Trata-se de AÇÃO DECLARATÓRIA DE NULIDADE DE RELAÇÃO CONTRATUAL C/C PEDIDO DE REPETIÇÃO DE INDÉBITO E INDENIZAÇÃO POR DANOS MORAIS proposta por ELZIMAR VIEIRA DE MATOS, em face de BANCO BRADESCO S/A, todos qualificados.
Alega que recebe seu benefício previdenciário pelo Banco Bradesco S.A., por meio de depósito na conta nº 0000269-0, agência nº 1077.
Porém, a referida instituição financeira passou a efetuar descontos em seu benefício, a título de pagamento de encargos e serviços jamais solicitados pela requerente, qual seja, CART CRED ANUID.
Teceu considerações sobre a necessidade de as informações sobre os produtos ou serviços contratados serem prestadas aos consumidores de forma correta e verdadeira, clara e precisa, e sobre a necessidade de inversão do ônus da prova.
Sustentou a necessidade de cancelamento dos descontos indevidos realizados em sua conta-corrente, referente a CART CRED ANUID , tendo em vista que nunca contratou ou utilizou tal serviço.
Afirmou que, não havida contratação, os valores pagos devem ser devolvidos; que de tais descontos sofreu dano moral indenizável; que estavam presentes os requisitos para a concessão da medida liminar.
Ao final, requereu: a) a citação do Requerido para oferecer resposta; b) restituição em dobro de todos os descontos ocorridos em virtude da cobrança do serviço denominado CART CRED ANUID ; c) compensação por dano moral, no valor sugerido de R$ 15.000,00 (quinze mil reais) ; requereu ainda: d) concessão de justiça gratuita; e) condenação da Parte Ré em honorários advocatícios e custas processuais, na proporção de 20% (vinte por cento) sobre o valor da causa.
Atribuiu à causa o valor de R$ 15.000,00 (novecentos e noventa e oito reais). Instruiu a Petição Inicial com documentos.
Não recolheu custas.
Decisão judicial suspendendo a tramitação do processo em função do IRDR 53.983/2016.
Recebida a petição inicial; determinada a citação da parte Ré e designada audiência de conciliação.
Citação válida e regular, ID. 18018504.
Em audiência, a conciliação restou inexitosa.
Regularmente citada, a parte Ré deixou de apresentar Contestação, ID. 49559291.
Vieram os autos conclusos. É o relatório.
Decido.
II – Fundamentação.
Nos termos do art. 344 do CPC decreto a revelia da Parte Requerida, bem como reputo verdadeiros os fatos alegados no pedido inicial, em face da ausência de apresentação de contestação, apesar da citação válida.

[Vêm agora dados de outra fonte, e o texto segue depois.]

-- ==== Sys2Proof/Config.lean ====
section
/-! DEFINITION. What an implementation of the Ghefean fixes, and the free values: the values the spec leaves open.
An opaque constant has no body a proof could see, so a claim that holds of it holds of every value it could take. -/
namespace Sys2Proof.Config

/-- The figures of R1 that the model uses. -/
def cores : Nat := 4096
def clusters : Nat := 256
def hbmBytes : Nat := 720 * 2 ^ 30
def poolBytes : Nat := 786432
def hbmChannels : Nat := 384

/-- The value that vector register n of a core holds at its k-th task dispatch (R31: unpredictable; log 6). -/
opaque freeVec : Nat → Nat → Nat → Vec
/-- The value that row r of half h of tile z of a core holds at its k-th task dispatch (R31: unpredictable; log 6). -/
opaque freeRow : Nat → Nat → Nat → Nat → Nat → Vec
/-- The value that a scratchpad byte of a core holds at its k-th task dispatch (R31: unpredictable; log 6). -/
opaque freeByte : Nat → Nat → Nat → Byte
/-- The value that the k-th read of another package's memory returns (R306: it is the target's; log 15). -/
opaque peerValue : Nat → Word
/-- A telemetry sample of a block, by kind, number, item and moment (R458: a sensor's reading; log 20). -/
opaque sensor : Nat → Nat → Nat → Nat → Word
/-- The LLC slice, set and way in which the package holds a line (R417; the placement is not stated; log 21). -/
opaque llcSlice : Nat → Nat
opaque llcSet : Nat → Nat
opaque llcWay : Nat → Nat
/-- The certificate chain of the device's identity and the capability flags it reports (R455; log 18). -/
opaque certChain : List Byte
opaque spdmFlags : BitVec 32
/-- The bytes of the security processor's ROM, which measurement 1 measures (R455; log 18). -/
opaque rom : List Byte
/-- What the security processor makes of a message with its identity key or an ephemeral one: the k-th value (R455; log 18). -/
opaque spdmSign : List Byte → Nat → BitVec 768

/-- What a 64-bit queue entry or latch entry supplies where 2048 bits are read as bytes (not stated; log 32). -/
opaque wideOf : Word → Vec
/-- Byte i of page p of the image that the k-th save writes (R383: its layout is internal; log 82). -/
opaque imageByte : Nat → Nat → Nat → Byte
/-- Does an access of core n at its step t come before the write of a unit by its command c that it races with (R295, R300, R312: either; log
10)? -/
opaque early : Nat → Nat → Nat → Nat → Bool
/-- The sc that pass on core n before its k-th free value is used (R29: elapsed time is not modelled; log 13). -/
opaque cycles : Nat → Nat → Word

/-- The fc that pass before the k-th moment at which time is read (R407; log 13). -/
opaque elapsed : Nat → Nat

end Sys2Proof.Config
end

Em razão da revelia da Parte Ré, passo ao julgamento antecipado da lide, nos termos do art. 355, II, do Código de Processo Civil.
No mérito, a pretensão da parte Autora é parcialmente procedente.
Destarte, a Parte Autora pretende que seja determinado à Parte Ré que cancela a cobrança CART CRED ANUID, bem como que a condene a reparar-lhe por dano material e moral.
O contrato de conta-corrente bancária é uma espécie de negócio jurídico.
Portanto, para que tenha validade deve reunir agente capaz, objeto lícito, possível determinado ou determinaria e forma prescrita ou não defesa em lei (CC, art. 104, I a III).
A falta de quaisquer desses elementos torna o negócio jurídico inexistente ou inválido (CC, art. 166, I, III e IV).
O primeiro elemento do negócio jurídico é o agente capaz.
A Autora é alfabetizada e plenamente capaz de exercer todos os atos da vida civil, satisfazendo por completo os requisitos atinentes à qualidade do agente.
O segundo elemento do negócio jurídico é o objeto lícito, possível determinado ou determinável.
O contrato de conta-corrente bancária tem objeto lícito.
Isso é inquestionável.
O terceiro elemento do negócio jurídico é a forma.
O negócio jurídico de contrato de seguro tem a forma escrita, em cujo instrumento os contratantes devem apor suas assinaturas, como meio de demonstrar a manifestação de vontade válida em contratar, e manifestam a concordância com todos os termos e encargos para manutenção da conta escolhida.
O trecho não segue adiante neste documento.